__ABOUT THIS TASK__
For the entries below, the expected answer is the line with "def Group.refs (g", the line with "stack (12 R261). -/", and every line between them, exactly as written, and nothing more.

═══ SOURCE MATERIAL ═══

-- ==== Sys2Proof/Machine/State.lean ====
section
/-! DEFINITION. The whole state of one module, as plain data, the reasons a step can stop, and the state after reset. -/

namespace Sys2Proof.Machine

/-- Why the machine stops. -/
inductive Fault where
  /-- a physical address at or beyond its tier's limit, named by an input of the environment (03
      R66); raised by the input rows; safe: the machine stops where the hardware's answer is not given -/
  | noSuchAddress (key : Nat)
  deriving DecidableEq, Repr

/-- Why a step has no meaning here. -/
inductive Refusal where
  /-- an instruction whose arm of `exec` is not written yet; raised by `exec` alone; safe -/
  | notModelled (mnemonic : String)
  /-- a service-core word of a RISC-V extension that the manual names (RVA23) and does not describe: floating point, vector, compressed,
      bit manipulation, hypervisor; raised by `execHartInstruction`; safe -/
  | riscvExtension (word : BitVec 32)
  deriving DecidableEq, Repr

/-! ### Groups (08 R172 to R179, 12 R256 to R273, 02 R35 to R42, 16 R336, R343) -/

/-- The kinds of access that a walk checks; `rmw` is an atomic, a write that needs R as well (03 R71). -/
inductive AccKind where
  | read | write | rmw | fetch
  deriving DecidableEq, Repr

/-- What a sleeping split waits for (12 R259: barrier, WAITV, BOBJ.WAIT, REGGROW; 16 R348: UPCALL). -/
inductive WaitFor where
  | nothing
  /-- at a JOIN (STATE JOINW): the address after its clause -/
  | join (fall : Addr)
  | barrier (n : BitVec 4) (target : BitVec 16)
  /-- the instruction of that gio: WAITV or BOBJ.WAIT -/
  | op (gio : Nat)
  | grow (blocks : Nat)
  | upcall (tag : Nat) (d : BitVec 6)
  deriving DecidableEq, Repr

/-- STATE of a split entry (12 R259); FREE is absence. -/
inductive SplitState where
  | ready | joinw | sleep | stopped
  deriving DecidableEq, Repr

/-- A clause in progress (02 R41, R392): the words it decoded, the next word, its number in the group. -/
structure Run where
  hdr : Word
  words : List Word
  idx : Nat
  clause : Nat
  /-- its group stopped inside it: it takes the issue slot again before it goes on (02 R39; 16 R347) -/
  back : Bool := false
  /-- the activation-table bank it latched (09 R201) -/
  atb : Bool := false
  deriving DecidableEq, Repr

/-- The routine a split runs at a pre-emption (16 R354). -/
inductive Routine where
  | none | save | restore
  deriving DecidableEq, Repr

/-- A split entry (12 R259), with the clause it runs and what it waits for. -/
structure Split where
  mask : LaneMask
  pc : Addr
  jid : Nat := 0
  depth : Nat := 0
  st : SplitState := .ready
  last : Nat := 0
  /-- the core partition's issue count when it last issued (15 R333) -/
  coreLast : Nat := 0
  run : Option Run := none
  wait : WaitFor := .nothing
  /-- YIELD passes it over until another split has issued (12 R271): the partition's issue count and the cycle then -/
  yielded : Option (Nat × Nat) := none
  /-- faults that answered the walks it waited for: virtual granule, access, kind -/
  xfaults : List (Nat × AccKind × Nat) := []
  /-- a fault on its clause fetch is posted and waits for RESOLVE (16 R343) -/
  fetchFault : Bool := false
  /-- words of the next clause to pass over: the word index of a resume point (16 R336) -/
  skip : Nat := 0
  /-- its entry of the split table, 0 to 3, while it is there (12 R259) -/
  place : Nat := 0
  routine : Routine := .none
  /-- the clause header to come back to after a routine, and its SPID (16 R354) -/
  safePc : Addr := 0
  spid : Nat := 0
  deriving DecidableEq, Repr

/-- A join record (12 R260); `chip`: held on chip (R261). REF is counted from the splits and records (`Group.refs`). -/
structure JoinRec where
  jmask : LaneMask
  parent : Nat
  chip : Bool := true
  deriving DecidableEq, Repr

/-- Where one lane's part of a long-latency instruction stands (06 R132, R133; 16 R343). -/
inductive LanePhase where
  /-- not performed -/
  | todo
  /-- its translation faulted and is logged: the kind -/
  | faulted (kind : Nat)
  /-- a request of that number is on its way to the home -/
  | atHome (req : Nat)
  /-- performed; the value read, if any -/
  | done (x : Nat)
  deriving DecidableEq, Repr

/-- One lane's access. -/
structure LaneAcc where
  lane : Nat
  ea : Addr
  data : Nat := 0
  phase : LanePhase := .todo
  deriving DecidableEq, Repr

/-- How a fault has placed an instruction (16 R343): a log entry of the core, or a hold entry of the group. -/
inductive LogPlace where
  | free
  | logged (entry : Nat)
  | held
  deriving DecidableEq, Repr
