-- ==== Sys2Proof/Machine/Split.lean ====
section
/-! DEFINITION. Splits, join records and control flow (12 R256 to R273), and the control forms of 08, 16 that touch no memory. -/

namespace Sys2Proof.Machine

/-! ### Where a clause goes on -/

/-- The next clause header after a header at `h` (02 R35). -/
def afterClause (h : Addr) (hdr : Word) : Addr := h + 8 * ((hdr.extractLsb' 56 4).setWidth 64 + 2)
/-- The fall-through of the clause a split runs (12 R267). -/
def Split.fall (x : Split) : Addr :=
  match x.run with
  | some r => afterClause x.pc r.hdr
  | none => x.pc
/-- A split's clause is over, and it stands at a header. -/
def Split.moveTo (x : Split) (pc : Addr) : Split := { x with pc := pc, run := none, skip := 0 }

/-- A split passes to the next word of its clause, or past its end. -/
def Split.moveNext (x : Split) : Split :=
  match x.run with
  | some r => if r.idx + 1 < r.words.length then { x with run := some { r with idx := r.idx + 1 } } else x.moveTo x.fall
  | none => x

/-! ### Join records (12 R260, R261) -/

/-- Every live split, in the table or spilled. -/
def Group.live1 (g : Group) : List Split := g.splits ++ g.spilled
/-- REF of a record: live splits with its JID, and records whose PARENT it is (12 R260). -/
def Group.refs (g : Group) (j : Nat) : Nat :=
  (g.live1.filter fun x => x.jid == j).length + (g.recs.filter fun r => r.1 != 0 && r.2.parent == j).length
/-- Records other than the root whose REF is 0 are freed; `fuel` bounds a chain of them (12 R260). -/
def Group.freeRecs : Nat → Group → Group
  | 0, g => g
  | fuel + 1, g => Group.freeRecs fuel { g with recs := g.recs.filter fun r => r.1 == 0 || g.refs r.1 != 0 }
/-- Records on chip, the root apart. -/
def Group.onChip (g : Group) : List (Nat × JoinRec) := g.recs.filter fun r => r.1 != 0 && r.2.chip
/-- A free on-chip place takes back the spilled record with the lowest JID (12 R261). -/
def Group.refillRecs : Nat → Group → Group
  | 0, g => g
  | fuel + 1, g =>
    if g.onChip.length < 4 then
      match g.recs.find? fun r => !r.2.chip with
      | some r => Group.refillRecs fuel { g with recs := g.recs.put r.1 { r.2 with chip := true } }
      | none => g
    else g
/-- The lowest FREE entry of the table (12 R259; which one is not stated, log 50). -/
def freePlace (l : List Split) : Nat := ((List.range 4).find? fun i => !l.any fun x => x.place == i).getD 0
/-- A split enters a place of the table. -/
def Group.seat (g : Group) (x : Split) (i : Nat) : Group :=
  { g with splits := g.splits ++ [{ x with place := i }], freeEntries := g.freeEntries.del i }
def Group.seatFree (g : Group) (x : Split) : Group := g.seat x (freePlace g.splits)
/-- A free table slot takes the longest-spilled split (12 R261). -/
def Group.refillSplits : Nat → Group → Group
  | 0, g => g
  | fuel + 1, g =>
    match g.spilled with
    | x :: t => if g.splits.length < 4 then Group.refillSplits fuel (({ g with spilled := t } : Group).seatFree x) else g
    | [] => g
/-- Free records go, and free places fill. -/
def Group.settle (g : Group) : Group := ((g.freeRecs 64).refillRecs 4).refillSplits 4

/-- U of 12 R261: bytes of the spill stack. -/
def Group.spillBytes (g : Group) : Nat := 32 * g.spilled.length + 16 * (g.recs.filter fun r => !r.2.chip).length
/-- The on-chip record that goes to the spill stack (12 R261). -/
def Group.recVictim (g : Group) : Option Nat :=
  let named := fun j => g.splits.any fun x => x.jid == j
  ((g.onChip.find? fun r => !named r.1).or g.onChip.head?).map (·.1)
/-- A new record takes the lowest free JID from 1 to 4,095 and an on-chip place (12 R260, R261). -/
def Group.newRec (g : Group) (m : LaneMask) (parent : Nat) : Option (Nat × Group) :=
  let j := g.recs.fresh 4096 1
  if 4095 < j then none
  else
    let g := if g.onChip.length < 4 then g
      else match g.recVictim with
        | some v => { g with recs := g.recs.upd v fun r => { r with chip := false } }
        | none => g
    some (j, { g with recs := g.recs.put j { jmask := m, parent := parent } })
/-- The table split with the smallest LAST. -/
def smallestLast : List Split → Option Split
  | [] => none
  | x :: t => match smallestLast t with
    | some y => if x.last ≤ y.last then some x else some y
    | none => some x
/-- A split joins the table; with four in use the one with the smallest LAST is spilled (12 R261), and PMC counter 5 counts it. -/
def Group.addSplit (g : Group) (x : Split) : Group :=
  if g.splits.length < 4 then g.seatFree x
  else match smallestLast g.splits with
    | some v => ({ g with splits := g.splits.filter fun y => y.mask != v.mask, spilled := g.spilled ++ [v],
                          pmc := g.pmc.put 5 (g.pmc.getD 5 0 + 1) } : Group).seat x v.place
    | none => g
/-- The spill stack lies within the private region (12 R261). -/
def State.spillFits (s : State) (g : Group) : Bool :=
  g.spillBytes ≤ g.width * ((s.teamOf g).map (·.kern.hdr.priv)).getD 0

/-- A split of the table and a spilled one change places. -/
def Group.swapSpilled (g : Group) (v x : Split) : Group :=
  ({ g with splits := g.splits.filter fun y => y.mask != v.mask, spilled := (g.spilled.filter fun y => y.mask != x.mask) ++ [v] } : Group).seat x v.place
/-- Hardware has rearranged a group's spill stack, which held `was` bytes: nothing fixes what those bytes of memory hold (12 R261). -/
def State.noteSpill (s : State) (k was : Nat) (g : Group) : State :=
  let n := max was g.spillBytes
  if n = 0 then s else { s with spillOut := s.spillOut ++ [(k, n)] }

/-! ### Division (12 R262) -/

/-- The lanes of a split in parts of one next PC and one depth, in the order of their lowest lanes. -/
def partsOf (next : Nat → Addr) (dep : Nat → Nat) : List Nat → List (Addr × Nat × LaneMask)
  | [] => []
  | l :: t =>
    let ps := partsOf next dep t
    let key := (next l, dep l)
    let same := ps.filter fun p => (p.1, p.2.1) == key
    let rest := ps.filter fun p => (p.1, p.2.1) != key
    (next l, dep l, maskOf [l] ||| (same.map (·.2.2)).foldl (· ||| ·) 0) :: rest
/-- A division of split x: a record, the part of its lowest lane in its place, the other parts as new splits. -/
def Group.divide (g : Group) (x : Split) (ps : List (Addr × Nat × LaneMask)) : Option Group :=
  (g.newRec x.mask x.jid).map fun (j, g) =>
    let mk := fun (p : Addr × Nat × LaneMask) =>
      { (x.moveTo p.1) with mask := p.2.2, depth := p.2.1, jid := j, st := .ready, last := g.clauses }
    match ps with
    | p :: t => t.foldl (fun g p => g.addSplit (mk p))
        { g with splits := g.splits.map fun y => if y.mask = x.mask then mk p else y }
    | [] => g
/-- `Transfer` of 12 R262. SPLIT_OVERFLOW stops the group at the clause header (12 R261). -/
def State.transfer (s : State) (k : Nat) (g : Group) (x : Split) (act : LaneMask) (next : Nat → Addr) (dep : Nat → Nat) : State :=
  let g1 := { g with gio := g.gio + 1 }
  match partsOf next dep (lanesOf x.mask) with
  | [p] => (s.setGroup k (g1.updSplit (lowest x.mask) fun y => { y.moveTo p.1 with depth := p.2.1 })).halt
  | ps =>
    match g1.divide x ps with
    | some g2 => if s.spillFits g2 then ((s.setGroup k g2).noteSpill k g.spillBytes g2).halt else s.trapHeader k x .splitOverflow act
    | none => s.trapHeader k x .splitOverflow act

═══

__RESPONSE TO THE TASK__
def Group.refs (g : Group) (j : Nat) : Nat :=
  (g.live1.filter fun x => x.jid == j).length + (g.recs.filter fun r => r.1 != 0 && r.2.parent == j).length
/-- Records other than the root whose REF is 0 are freed; `fuel` bounds a chain of them (12 R260). -/
def Group.freeRecs : Nat → Group → Group
  | 0, g => g
  | fuel + 1, g => Group.freeRecs fuel { g with recs := g.recs.filter fun r => r.1 == 0 || g.refs r.1 != 0 }
/-- Records on chip, the root apart. -/
def Group.onChip (g : Group) : List (Nat × JoinRec) := g.recs.filter fun r => r.1 != 0 && r.2.chip
/-- A free on-chip place takes back the spilled record with the lowest JID (12 R261). -/
def Group.refillRecs : Nat → Group → Group
  | 0, g => g
  | fuel + 1, g =>
    if g.onChip.length < 4 then
      match g.recs.find? fun r => !r.2.chip with
      | some r => Group.refillRecs fuel { g with recs := g.recs.put r.1 { r.2 with chip := true } }
      | none => g
    else g
/-- The lowest FREE entry of the table (12 R259; which one is not stated, log 50). -/
def freePlace (l : List Split) : Nat := ((List.range 4).find? fun i => !l.any fun x => x.place == i).getD 0
/-- A split enters a place of the table. -/
def Group.seat (g : Group) (x : Split) (i : Nat) : Group :=
  { g with splits := g.splits ++ [{ x with place := i }], freeEntries := g.freeEntries.del i }
def Group.seatFree (g : Group) (x : Split) : Group := g.seat x (freePlace g.splits)
/-- A free table slot takes the longest-spilled split (12 R261). -/
def Group.refillSplits : Nat → Group → Group
  | 0, g => g
  | fuel + 1, g =>
    match g.spilled with
    | x :: t => if g.splits.length < 4 then Group.refillSplits fuel (({ g with spilled := t } : Group).seatFree x) else g
    | [] => g
/-- Free records go, and free places fill. -/
def Group.settle (g : Group) : Group := ((g.freeRecs 64).refillRecs 4).refillSplits 4

/-- U of 12 R261: bytes of the spill stack. -/
def Group.spillBytes (g : Group) : Nat := 32 * g.spilled.length + 16 * (g.recs.filter fun r => !r.2.chip).length
/-- The on-chip record that goes to the spill stack (12 R261). -/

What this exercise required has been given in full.